The use of AI in healthcare to do such things as improve diagnoses, mitigate staffing shortages, enhance consumer experience, promote faster learning and science advancement, streamline processes, and lessen the spread of disease is revolutionary. Policymakers may want to be cautious not to undervalue or forestall such potentially helpful innovation. At the same time, however, there are legitimate reasons to monitor AI’s uses, honor patient privacy, and be mindful of biases in AI applications. Promoting innovation while also protecting privacy will be one of the most important issues facing health policymakers in the next decade.

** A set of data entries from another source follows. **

/-- The register fields, named register first, then field, as the spec names them. -/
inductive Field where
  -- R21
  | ENC_MSTAT_MASTER
  | ENC_MSTAT_LOGV
  | ENC_MSTAT_DIRCHG
  | ENC_MSTAT_SPDV
  | ENC_MSTAT_STOP
  | ENC_MSTAT_DIR
  | ENC_SPEED
  | ENC_ACCEL
  | ENC_LOG_WR_SEQ
  | ENC_LOG_WR_IDX
  -- R78
  | CXP_LNK_CTL_UPTRIG
  | CXP_LNK_CTL_EXT_IDX
  | CXP_LNK_CTL_MASTER
  | CXP_LNK_CTL_RATE
  | CXP_LNK_CTL_RATE_FIX
  | CXP_LNK_CTL_EQ_FREEZE
  | CXP_LNK_CTL_PWR_EN
  | CXP_LNK_CTL_EN
  | CXP_LNK_STAT_RATE_ACT
  | CXP_LNK_STAT_CFGERR
  | CXP_LNK_STAT_UNMAPPED
  | CXP_LNK_STAT_CRCERR
  | CXP_LNK_STAT_PWR_ON
  | CXP_LNK_STAT_PWR_FLT
  | CXP_LNK_STAT_LOCKLOSS
  | CXP_LNK_STAT_LOCK
  | CXP_LNK_EQ_DFE
  | CXP_LNK_EQ_CTLE
  | CXP_LNK_EYE_VERT
  | CXP_LNK_EYE_HORZ
  | CXP_LNK_UPLAT
  | CXP_PRX_ADDR
  | CXP_PRX_CMD_OP
  | CXP_PRX_CMD_LEN
  | CXP_PRX_STAT_CODE
  | CXP_PRX_STAT_ST
  | CXP_PRX_TMO
  | ITK_CTX_CFG0_BLKLEN
  | ITK_CTX_CFG0_WIDTH
  | ITK_CTX_CFG1_FMT
  | ITK_CTX_CFG1_EN
  | ITK_CTX_CFG1_CG
  | ITK_CTX_CFG1_STREAM
  | ITK_CTX_CFG1_LINK
  | ITK_CTX_TMO
  | ITK_CTX_AGE
  | ITK_CTX_OFS
  | ITK_CTX_LANES
  | ITK_CTX_CMD_RESYNC
  | ITK_CTX_CMD_COMMIT
  | ITK_CTX_STAT_ERRCODE
  | ITK_CTX_STAT_GAPOPEN
  | ITK_CTX_STAT_CMTERR
  | ITK_CTX_STAT_BROKEN
  | ITK_CTX_STAT_PEND
  | ITK_CTX_STAT_STATE
  | ITK_CTX_GAP_START
  | ITK_CTX_GAP_END
  | ITK_FUS_MEM
  | ITK_FUS_BUDGET
  | ITK_FUS_CTL_EN
  | ITK_FUS_CTL_SC
  | ITK_FUS_STAT_ABSENT
  | ITK_FUS_STAT_CMTERR
  -- R101
  | ITK_PP_CTL_PIPES
  | ITK_PP_CTL_LEVELS
  | ITK_PP_CTL_SHIFT
  | ITK_PP_CTL_OUTFMT
  | ITK_PP_CTL_SCHED
  | ITK_PP_CTL_BYP
  | ITK_PP_STRIPE_RUNMAX
  | ITK_PP_STRIPE_STRIPEW
  | ITK_PP_RING
  | ITK_PP_MERGE_SAT
  | ITK_PP_MERGE_NEXP
  | ITK_PP_RATIO_RATIO2
  | ITK_PP_RATIO_RATIO1
  | ITK_PP_COLOUR_CFA
  | ITK_PP_COLOUR_DB
  | ITK_PP_COLOUR_DG
  | ITK_PP_COLOUR_DR
  | ITK_PP_RSMP_WOUT
  | ITK_PP_RSMP_HSCALE
  | ITK_PP_HOFS
  | ITK_PP_VPITCH
  | ITK_PP_LUT0
  | ITK_PP_LUT1
  | ITK_PP_FLT0
  | ITK_PP_FLT1
  | ITK_PP_DEF
  | ITK_PP_NDEF
  | ITK_PP_OBUF
  | ITK_PP_OBUFCFG_NBUF
  | ITK_PP_OBUFCFG_SIZE
  | ITK_PP_SYNC_RELSC
  | ITK_PP_SYNC_SC
  | ITK_PP_STATS_NSLOT
  | ITK_PP_STATS_HSHIFT
  | ITK_PP_STATS_EN
  | ITK_PP_STBASE
  | ITK_PP_RECBASE
  | ITK_PP_GENSW_ARM
  | ITK_PP_GENSW_BANK
  | ITK_PP_GENSW_GEN
  | ITK_PP_GEN_ACTIVE
  | ITK_PP_GEN_LAST
  | ITK_PP_HALO_VBELOW
  | ITK_PP_HALO_VABOVE
  | ITK_PP_CMD_COMMIT
  | ITK_PP_STAT_OVERRUN
  | ITK_PP_STAT_PEND
  | ITK_PP_STAT_CMTERR
  | ITK_PP_STAT_ERR
  | ITK_PP_NEED
  | ITK_PP_OLMAX
  | ITK_PP_BLKSEQ
  | ITK_PIPE_STAT_REPLAY
  | ITK_PIPE_STAT_DRAIN
  | ITK_PIPE_STAT_BUSY
  | ITK_PIPE_STAT_CTX
  | ITK_PIPE_SWCNT
  | ITK_PIPE_OVH
  -- R131
  | CHN_CAP_LSMIB
  | CHN_CAP_NROW
  | CHN_CAP_NCOL
  | CHN_CAP_LANES
  | CHN_STAT_ISO
  | CHN_STAT_MODE
  | CHN_STAT_BUSY
  | CHN_STAT_PWR
  | CHN_EXC_KLIM
  | CHN_EXC_TRUNC
  | CHN_EXC_SCLNAN
  | CHN_EXC_CVTNAN
  | CHN_EXC_SAT
  | CHN_EXC_OVF
  | CHN_EXC_INV
  | CHN_EXC_NVIN
  | CHN_PWRCTL_NOPG
  | CHN_PWRCTL_NOCG
  | CHN_PWRCTL_PGIDLE
  | CHN_ERR_COUNT
  | CHN_ERR_CODE
  -- R181
  | MEM_PART0_SLOTS
  | MEM_PART0_INTAKE
  | MEM_PART1_PROG
  | MEM_BAR4_BASE
  | MEM_ECC_STAT_CRCUE
  | MEM_ECC_STAT_RESEND
  | MEM_ECC_STAT_LUE
  | MEM_ECC_STAT_LCE
  | MEM_ECC_STAT_VUE
  | MEM_ECC_STAT_VCE
  | MEM_VCE_CNT
  | MEM_VUE_CNT
  | MEM_LCE_CNT
  | MEM_LUE_CNT
  | MEM_RESEND_CNT
  | MEM_UE_ADDR
  | MEM_UE_SRC
  | MEM_SCRUB
  | MMU_CTL_EN
  | MMU_ROOT_ADDR
  | MMU_ROOT_V
  | MMU_INV_ADDR
  | MMU_INV_CMD_GO
  | MMU_INV_CMD_ASID
  | MMU_INV_CMD_SCOPE
  | MMU_INV_STAT_DONE
  | MMU_FAULTQ_CNT_OVF
  | MMU_FAULTQ_CNT
  | MMU_FAULTQ_POP
  -- R210
  | JOB_CTL_MARGIN
  | JOB_CTL_SLICE
  | JOB_STAT_RECOV
  | JOB_STAT_ADMITTED
  | JOB_CMDID_JOBID
  | JOB_CMD_RES
  | JOB_CMD_OP
  | JOB_CQ_BASE_ADDR
  | JOB_CQ_CTL_EN
  | JOB_CQ_CTL_ASID
  | JOB_CQ_CTL_LOG2
  | JOB_CQ_HEAD
  | JOB_CQ_TAIL
  | JOB_CQ_STAT_CFGERR
  | JOB_CQ_STAT_OVF
  | JOB_CQ_LOST
  | JOB_Q_BASE_ADDR
  | JOB_Q_CTL_EN
  | JOB_Q_CTL_ASID
  | JOB_Q_CTL_VEC
  | JOB_Q_CTL_LOG2
  | JOB_Q_TAIL
  | JOB_Q_HEAD
  | JOB_Q_STAT_CFGERR
  | JOB_Q_STAT_EMPTY
  | JOB_CHN_JOB
  | JOB_CHN_ST_VALID
  | JOB_CHN_ST_KIND
  | JOB_CHN_ST_PIECE
  | JOB_SLOT_JOB
  | JOB_SLOT_ST_PIECE
  | JOB_SLOT_ST_CHN
  | JOB_SLOT_ST_RECOV
  | JOB_SLOT_ST_CHEAP
  | JOB_SLOT_ST_FLT
  | JOB_SLOT_ST_STATE
  | SYN_VAL
  | SYN_OP
  | SYN_OP_SC
  | SYN_RDIDX_SC
  | SYN_RDVAL
  -- R224
  | GLB_DET_STAT_THROT
  | GLB_DET_STAT_FIXDIST
  | GLB_DET_STAT_SPLIT
  | GLB_DET_STAT_FIXED
  -- R247
  | ENC_EST_CFG
  | ENC_CFG_EN
  | ENC_CFG_TYPE
  | ENC_CFG_INV
  | ENC_CFG_ZEN
  | ENC_CFG_INTERP
  | ENC_CFG_FLTN
  | ENC_STAT_FAULT
  | ENC_STAT_FCODE
  | ENC_STAT_FLTOPEN
  | ENC_STAT_ZSEEN
  | ENC_STAT_WARN
  | ENC_STAT_DIRCHG
  | ENC_STAT_DIR
  | ENC_STAT_COARSE
  | ENC_POS
  | ENC_POS_SNAP
  | ENC_ZPOS
  | ENC_ZPER
  | ENC_WIN_AMAX
  | ENC_WIN_AMIN
  | ENC_AMP_AMINSEEN
  | ENC_AMP
  | ENC_BISS_LEN
  | ENC_BISS_MAF
  | ENC_BISS_PERIOD
  | ENC_MAXSTEP
  | ENC_BISS_RAW
  | ENC_GUARD
  | ENC_FLT_START
  | ENC_FLT_END
  | ENC_ERRCNT_COUNT
  | ENC_CG_CTL_ARM
  | ENC_CG_CTL_CONTINUOUS
  | ENC_CG_CTL_REV
  | ENC_CG_CTL_SRC
  | ENC_CG_STAT_CFGERR
  | ENC_CG_STAT_OVF
  | ENC_CG_STAT_FSTOP
  | ENC_CG_STAT_DONE
  | ENC_CG_STAT_RUN
  | ENC_CG_START
  | ENC_CG_SPACE
  | ENC_CG_COUNT
  | ENC_CG_NEXT
  | ENC_CG_ISSUED
  | ENC_CG_SKIP
  | ENC_TRG_CFG_EN
  | ENC_TRG_CFG_POL
  | ENC_TRG_CFG_CG
  | ENC_TRG_CFG_WIDTH
  | ENC_TRG_DLY_DELAY
  | ENC_TRG_CNT
  -- R269
  | SEP_CTL_ARM
  | SEP_STAT_MEMERR
  | SEP_STAT_QFULL
  | SEP_STAT_OVFLIST
  | SEP_STAT_MISS
  | SEP_STAT_LSTOP
  | SEP_STAT_ARMED
  | SEP_FIREQ_LVL
  | SEP_PARTS_OVFL
  | SEP_PARTS_INTABLE
  | SEP_LSTOP_EN
  | SEP_LSTOP_RELEASE
  | SEP_LSTOP_POL
  | SEP_LSTOP_OUT
  | SEP_VLOG_WR_WRAPS
  | SEP_VLOG_WR_IDX
  | SEP_MISS_CNT
  | SEP_LATEREC_CNT
  | SEP_BADREC_CNT
  | SEP_QFULL_CNT
  | SEP_LATEOFF_CNT
  | SEP_FIREQ_MAX
  | SEP_OUT_OFS
  | SEP_OUT_DWELL
  | SEP_OUT_LAT
  | SEP_OUT_CFG_MINGAP
  | SEP_OUT_CFG_EN
  | SEP_OUT_CFG_DMODE
  | SEP_OUT_MAXON
  | SEP_OUT_ST_LATEOFF
  | SEP_OUT_ST_MAXON
  | SEP_OUT_ST_PEND
  | SEP_OUT_ST_ON
  | SEP_POLICY
  | SEP_SETA
  | SEP_SETB
  -- R288
  | FIO_LNK_STAT_FSUP
  | FIO_LNK_STAT_RESTART
  | FIO_LNK_STAT_VOTERR
  | FIO_LNK_STAT_LATE
  | FIO_LNK_STAT_CRCERR
  | FIO_LNK_STAT_SAFE
  | FIO_CRC_CNT
  | FIO_LATE_CNT
  | FIO_SAFE_CNT
  | FLD_SAFE_TMO
  | FLD_OUT_EN
  | FLD_IN
  | FLD_WB
  | FLD_SC
  | FLD_OL
  | FLD_LVL
  | FLD_STAT_FSUP
  | FLD_STAT_SAFE
  | FLD_STAT_VOTERR
  | FLD_SAFE
  | FLD_INCFG_WBEN
  | FLD_INCFG_DEB
  -- R311
  | TCH_LIB_BASE
  | TCH_LIB_SIZE
  | TCH_LIB_MAX
  | TCH_LIB_CNT
  | TCH_LIB_RSV
  | TCH_LIB_RSVIDX_FAIL
  | TCH_LIB_RSVIDX_IDX
  | TCH_STAT_CAPLOST
  | TCH_STAT_CAPMISS
  | TCH_STAT_LIBFULL
  | TCH_STAT_CAPON
  | TCH_CAP_CNT
  | TCH_CAPMISS_CNT
  | TCH_CAPLOST_CNT
  | DEC_CORRUPT_CNT
  | DEC_SKIP_CNT
  | TCH_RING_BASE
  | TCH_RING_SIZE
  | TCH_RING_WR
  | TCH_CAP_CTL_EN
  | TCH_CAP_CTL_ALL
  | TCH_CAP_CTL_CTX
  | TCH_CAP_MARGIN
  | TCH_CAP_RATE_HOLDN
  | TCH_CAP_RATE
  | TCH_CAP_MASK
  | DEC_Q_BASE_ADDR
  | DEC_Q_CTL_EN
  | DEC_Q_CTL_ASID
  | DEC_Q_CTL_VEC
  | DEC_Q_CTL_LOG2
  | DEC_Q_TAIL
  | DEC_Q_HEAD
  | DEC_Q_STAT_CFGERR
  | DEC_Q_STAT_EMPTY
  | DEC_BUDGET
  | DEC_BWCAP
  | DEC_STRM_ST_BUSY
  | DEC_STRM_ST_LAST
  -- R336
  | HRD_CTL_TOPO
  | HRD_CTL_MEMBER
  | HRD_CTL_ROLE
  | HRD_STAT_POSLOST
  | HRD_STAT_TSYNC
  | HRD_STAT_INSERV
  | HRD_STAT_CFGERR
  | HRD_STAT_MLOST
  | HRD_INSERV
  | HRD_TERR
  | HRD_HOPS
  | HRD_LOST_CNT
  | HRD_POSLOST_CNT
  | ZXL_CRC_CNT
  | ZXL_REPLAY_CNT
  | ZXL_DOWN_CNT
  | ZXL_BAD_CNT
  | HRD_BULK_BASE_ADDR
  | HRD_BULK_SIZE_MIB
  | ZXL_CTL_EN
  | ZXL_CTL_NOSLEEP
  | ZXL_CTL_EQ_FREEZE
  | ZXL_CTL_IDLE
  | ZXL_STAT_DOWN
  | ZXL_STAT_TXSLEEP
  | ZXL_STAT_RXSLEEP
  | ZXL_STAT_PEERUP
  | ZXL_STAT_RXUP
  | ZXL_STAT_LOCK
  | ZXL_STAT_UP
  | ZXL_EQA_DFE1
  | ZXL_EQA_CTLE
  | ZXL_EQB_DFE2
  | ZXL_EYE_VERT
  | ZXL_EYE_HORZ
  -- R352
  | TIM_CTL_HOSTSERVO
  | TIM_CTL_OVR
  | TIM_CTL_PTPMODE
  | TIM_STAT_SGEN
  | TIM_STAT_STEPREF
  | TIM_STAT_HOLD
  | TIM_STAT_LOCKED
  | TIM_STAT_TSET
  | TIM_STAT_STEPPED
  | TIM_NS
  | TIM_WRAP
  | TIM_RATE
  | TIM_STEP
  | TIM_STEPMAX
  | TIM_TXQ0_SEQID
  | TIM_TXQ0_MSGTYPE
  | TIM_TXQ0_PORT
  | TIM_TXQ0_SGEN
  | TIM_TXQ0_VALID
  | TIM_TXQ1_NS
  | TIM_TXQ2_FRAC
  | TIM_TXQ2_WRAP
  | TIM_TXQ_STAT_OVF
  | TIM_TXQ_STAT_COUNT
  | TIM_TXQ_POP
  | TIM_TXQ_LOST_COUNT
  | TIM_TTO_CTL_EN
  | TIM_TTO_CTL_POL
  | TIM_TTO_START
  | TIM_TTO_PERIOD
  | TIM_TTO_WIDTH
  | TIM_TTO_STAT_CFGERR
  | TIM_TTO_STAT_MISSED
  | TIM_TTO_SKIP_COUNT
  | ETH_CTL_EN
  | ETH_CTL_SPEED
  | ETH_CTL_FEC
  | ETH_STAT_LINKDOWN
  | ETH_STAT_LINK
  | ETH_RXERR_CNT
  | ETH_PTP_CNT
  -- R379
  | GLB_ID
  | GLB_PCIID
  | GLB_MODE_FIXED
  | GLB_MODE_REPRO
  | GLB_ERR_STAT_VOTFAIL
  | GLB_ERR_STAT_VOTERR
  | GLB_ERR_STAT_OWNERR
  | GLB_VOTE_CNT
  | GLB_OWNERR_CNT
  | GLB_IRQ_STAT
  | GLB_IRQ_EN
  | GLB_IRQ_ACK
  | MLK_MBX_DB_RING
  | MLK_MBX_STAT_DBERR
  | MLK_MBX_STAT_DONE
  | MLK_MBX_STAT_BUSY
  | MLK_MBX_EVT_WR_IDX
  | MLK_MBX_EVT_LOST_COUNT
  | OBS_SNAP_GO
  | OBS_SNAP_BUSY
  | OBS_SNAP_SEQ
  | OBS_SNAP_TIME
  | OBS_SNAP_SPEED
  | OBS_SNAP_ACCEL
  | OBS_CNT_SNAP
  | IND_ADDR_SPACE
  | IND_ADDR_AUTOINC
  | IND_ADDR
  | IND_DATA
  | IND_STAT_DENIED
  | IND_STAT_BADSPACE
  | IND_STAT_TMO
  | IND_STAT_BUSY
  -- R402
  | RCP_STATE_STAGE
  | RCP_STATE
  | RCP_CAUSE_LOWTIME
  | RCP_CAUSE_STAGE
  | RCP_CAUSE
  | RCP_FAILSTART_CONFIRMED
  | RCP_FAILSTART_LIMIT
  | RCP_FAILSTART_COUNT
  | RCP_CONFIRM_GO
  | RCP_CTL_DOZEEN
  | RCP_CTL_RETAIN
  | RCP_CTL_RDYIDLE
  | RCP_DOZE_DOZEIDLE
  | RCP_CMD_OP
  | RCP_STAT_NVMERR
  | RCP_STAT_OBERR
  | RCP_STAT_OBFIX
  | RCP_STAT_BRSTERR
  | RCP_STAT_STBYABT
  | RCP_STAT_OBSRC
  | RCP_BRST_GO
  | RCP_BRST_BUSY
  | RCP_BRST_BLOCK
  | RCP_BRST_CNT
  | RCP_BRST_MLK_GO
  | RCP_BRST_MLK_BUSY
  | RCP_BRST_MLK_BLOCK
  -- R424
  | MLK_STAT_RECOV
  | MLK_STAT_TRIAL
  | MLK_STAT_BANK
  | MLK_FW
  | MLK_ROLLBACK
  | MLK_FAN
  | MLK_TACH_TACH1
  | MLK_TACH_TACH0
  | MLK_TEMP
  | MLK_VMON
  | MLK_IMON
  | MLK_MNT_ST_RUNS
  | MLK_MNT_ST
  | TLY_STAT_DAMAGED
  | TLY_STAT_QOVF
  | TLY_STAT_FULL
  | TLY_USED
  | TLY_DROP_CNT
  | TLY_PCYC
  | TLY_OPHR
  | OBS_TRC_CTL_EN
  | OBS_TRC_CTL_MODE
  | OBS_TRC_CTL_SRCX
  | OBS_TRC_CTL_CHNMASK
  | OBS_TRC_STOP_POST
  | OBS_TRC_STOP_STOPCODE
  | OBS_TRC_STAT_STOPPED
  | OBS_TRC_STAT_WRAPPED
  | OBS_TRC_WR_IDX
  | OBS_TRC_PAGE
  | OBS_TRC_DROP_COUNT
  | OBS_SEL
deriving DecidableEq, Repr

Courtney Burke is senior fellow for health policy at the Rockefeller Institute of Government

[1] Another way of categorizing AI was developed by Arend Hintze, who also defines AI in four main ways: 1) reactive machines, which have no memory and are task-specific (e.g., play chess, robots); 2) limited memory, which can store experiences and use them to inform future decisions (e.g., self-driving cars); 3) theory of mind, which can understand emotions and beliefs and predict human behavior, which is in its early stages of being used to improve tools like Chat GPT to understand emotion through language and which is still in early development; and self-aware, which exists only in theory (e.g., drones with actual emotions as depicted from various sci-fi movies, such as 2001 Space Odyssey).